Monday, October 20, 2008

CHRIS BANKS




Chris Banks for DESK SPACE


DESK SPACE Who (a witty one-liner or a bio)?

Chris Banks Chris Banks is a Waterloo poet and high school creative writing teacher which esentially involves being a life coach for angry disenfranchised teens who wear black and tend to like books more than people.

DS When did you start writing, publish your first book (or when are you publishing your next)?

CB I started writing poems in highschool when I was sixteen after my teacher Mrs. Tetzner introduced me to some poems by Earle Birney and Al Purdy. I wrote my first poems in school hallways and friends’ bedroom walls but never at a desk. Next, I went to university and began writing poems at a desk and reading poems in tiny bars. Some years later, I wrote two poetry books Bonfires and The Cold Panes of Surfaces on a white Ikea pressboard desk that was totally falling apart and which I had to eventually throw away last year. Poor little desk. I miss you.

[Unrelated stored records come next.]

-- ==== Sys2Proof/Machine/Curve.lean ====
section
/-!
DEFINITION. Arithmetic of the touchstone: modular powers, the primality test and the curve operations that the checks of a loaded
curve name (spec 17 R378, R384).
-/
namespace Sys2Proof.Machine

/-- `b^e mod m` over the low `k` bits of `e`. -/
def modPow (b m : Nat) : Nat → Nat → Nat
  | 0, _ => 1 % m
  | k + 1, e => let h := modPow (b * b % m) m k (e / 2); if e % 2 = 1 then b * h % m else h

/-- `b^e mod m`. -/
def expMod (b e m : Nat) : Nat := modPow (b % m) m (Nat.log2 e + 1) e

/-- An inverse modulo a prime. -/
def invPrime (x p : Nat) : Nat := expMod x (p - 2) p

/-! ### Primality: Baillie–PSW and Miller–Rabin (R384 check 1) -/

/-- The first 40 primes. -/
def primes40 : List Nat :=
  [2, 3, 5, 7, 11, 13, 17, 19, 23, 29, 31, 37, 41, 43, 47, 53, 59, 61, 67, 71, 73, 79, 83, 89, 97, 101, 103, 107, 109, 113, 127,
    131, 137, 139, 149, 151, 157, 163, 167, 173]

/-- Powers of two dividing a number, at most `k`, and the odd rest. -/
def oddSplit : Nat → Nat → Nat × Nat
  | 0, d => (0, d)
  | k + 1, d => if d % 2 = 0 ∧ d ≠ 0 then let r := oddSplit k (d / 2); (r.1 + 1, r.2) else (0, d)

/-- A strong probable prime to a base. -/
def strongPrp (n b : Nat) : Bool :=
  let r := oddSplit (Nat.log2 n + 1) (n - 1)
  let x := expMod b r.2 n
  b % n == 0 || x == 1 || (List.range r.1).any (fun i => expMod x (2 ^ i) n == n - 1)

/-- The Jacobi symbol as −1, 0 or 1. -/
def jacobi : Nat → Nat → Nat → Int
  | 0, _, _ => 0
  | k + 1, a, n =>
    let a := a % n
    if a = 0 then (if n = 1 then 1 else 0)
    else
      let r := oddSplit (Nat.log2 n + 1) a
      let t : Int := if r.1 % 2 = 1 ∧ (n % 8 = 3 ∨ n % 8 = 5) then -1 else 1
      let u : Int := if r.2 % 4 = 3 ∧ n % 4 = 3 then -1 else 1
      if r.2 = 1 then t else t * u * jacobi k n r.2

/-- Jacobi symbol of an integer. -/
def jacobiInt (d : Int) (n : Nat) : Int := jacobi (2 * (Nat.log2 n + 2)) (d % (n : Int)).toNat n

/-- Selfridge's D: the first of 5, −7, 9, −11, … with symbol −1. -/
def selfridge (n : Nat) : Option Int :=
  ((List.range 64).map (fun (i : Nat) => let v : Int := 5 + 2 * (i : Int); if i % 2 = 0 then v else -v)).find? (fun d => jacobiInt d n == -1)

/-- U and V of the Lucas sequence with P = 1 at the number of the given bits, most significant first, modulo `n`. -/
def lucasUV (n : Nat) (d q : Int) (bits : List Bool) : Int × Int × Int :=
  let half := fun (x : Int) => (if x % 2 = 0 then x / 2 else (x + n) / 2) % n
  bits.foldl (fun s b =>
    let u := s.1 * s.2.1 % n
    let v := (s.2.1 * s.2.1 - 2 * s.2.2) % n
    let qk := s.2.2 * s.2.2 % n
    if b then (half (u + v), half (d * u + v), qk * q % n) else (u, v, qk)) (1, 1, q % n)

/-- The Lucas test with Selfridge's parameters. -/
def lucasPrp (n : Nat) : Bool :=
  let r := Nat.sqrt n
  if r * r = n then false
  else match selfridge n with
    | none => false
    | some d =>
      let k := n + 1
      let bs := ((List.range (Nat.log2 k)).reverse).map (fun i => natBit k i)
      (lucasUV n d ((1 - d) / 4) bs).1 % n == 0

/-- Prime by the test of R384. -/
def probablePrime (n : Nat) : Bool :=
  if n ≤ 173 then decide (n ∈ primes40)
  else n % 2 == 1 && primes40.all (fun b => strongPrp n b) && lucasPrp n

/-! ### Points of a curve y² = x³ + ax + b -/

/-- A point; none is the point at infinity. -/
abbrev Pt := Option (Nat × Nat)

/-- The sum of two points. -/
def ptAdd (p a : Nat) (x y : Pt) : Pt :=
  match x, y with
  | none, _ => y
  | _, none => x
  | some (x1, y1), some (x2, y2) =>
    if x1 = x2 ∧ (y1 + y2) % p = 0 then none
    else
      let l := if x1 = x2 then (3 * x1 * x1 + a) * invPrime (2 * y1) p % p else (y2 + p - y1) * invPrime (x2 + p - x1) p % p
      let x3 := (l * l + 2 * p - x1 - x2) % p
      some (x3, (l * (x1 + p - x3) + p - y1) % p)

/-- `k` times a point, over the low `n` bits of `k`. -/
def ptMul (p a : Nat) : Nat → Nat → Pt → Pt
  | 0, _, _ => none
  | n + 1, k, x => let h := ptMul p a n (k / 2) (ptAdd p a x x); if k % 2 = 1 then ptAdd p a x h else h

def onCurve (p a b x y : Nat) : Bool := y * y % p == (x * x * x + a * x + b) % p

/-- Bits of a number. -/
def bitLen (n : Nat) : Nat := if n = 0 then 0 else Nat.log2 n + 1

/-- The first failing check of a curve given by p, a, b, Gx, Gy, n, h; 0 where all pass (R384). -/
def curveCheck (p a b gx gy n h : Nat) : Nat :=
  let t := p + 1
  let d := if t < h * n then h * n - t else t - h * n
  if !(p % 2 == 1 && decide (192 ≤ bitLen p ∧ bitLen p ≤ 576) && probablePrime p) then 1
  else if !(decide (a < p ∧ b < p ∧ gx < p ∧ gy < p)) then 2
  else if (4 * a * a * a + 27 * b * b) % p = 0 then 3
  else if !onCurve p a b gx gy then 4
  else if !(probablePrime n && decide (bitLen p ≤ bitLen n + 3)) then 5
  else if !(decide (1 ≤ h ∧ h ≤ 8) && decide (d * d ≤ 4 * p)) then 6
  else if (ptMul p a (bitLen n) n (some (gx, gy))).isSome then 7
  else if h * n = p then 8
  else if (List.range 100).any (fun k => expMod p (k + 1) n == 1) then 9
  else 0

end Sys2Proof.Machine
end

DS Where do you write (at your desk/outside/in bed)?

CB I now write at a much bigger desk in a small room of my new house deep in the heart of the suburbs. I call my writing space “The laboratory”. Some poets have writing studios. I have a laboratory.



DS Why do you work where you do (at your desk because it is a quiet space/outside b/c it helps you think, in the park b/c you can smoke, etc)?

CB For me, I need a quiet area to do any kind of imaginative writing which is why I like having my work space separate from other rooms. I also like to surround myself with things I like. Beside my desk, I keep a bookcase full of poetry and essay collections within easy reach. Above my computer sits a bulletin board where I have stuck an assortment of little mementos: photos of poets I admire; the poem “To The Shade of Po Chu-I” by William Carlos Williams; a photo of my wife and I camping in Muskoka; a photo of two porcelain monks I wrote a poem about for my last book; a quote by Auden I really like; a Buddhist cartoon illustrating the Five Hindrances; and lastly, an essay by the American poet Gregory Orr about the making of poems. On my other wall, I also have a framed broadsheet “On Poetry & Craft” by Theodore Roethke which was printed by Copper Canyon Press. It too reminds me everyday what it takes to write poems.



DS What are you working on now?

CB I’m working on a new manuscript of poems and I am about a third of the way through it. So far, it is a hodge-podge of long rambling meditations and lyrics which try to find some middle ground between the spiritual and the corporeal with an added dash of blank verse and syllabics thrown into the mix.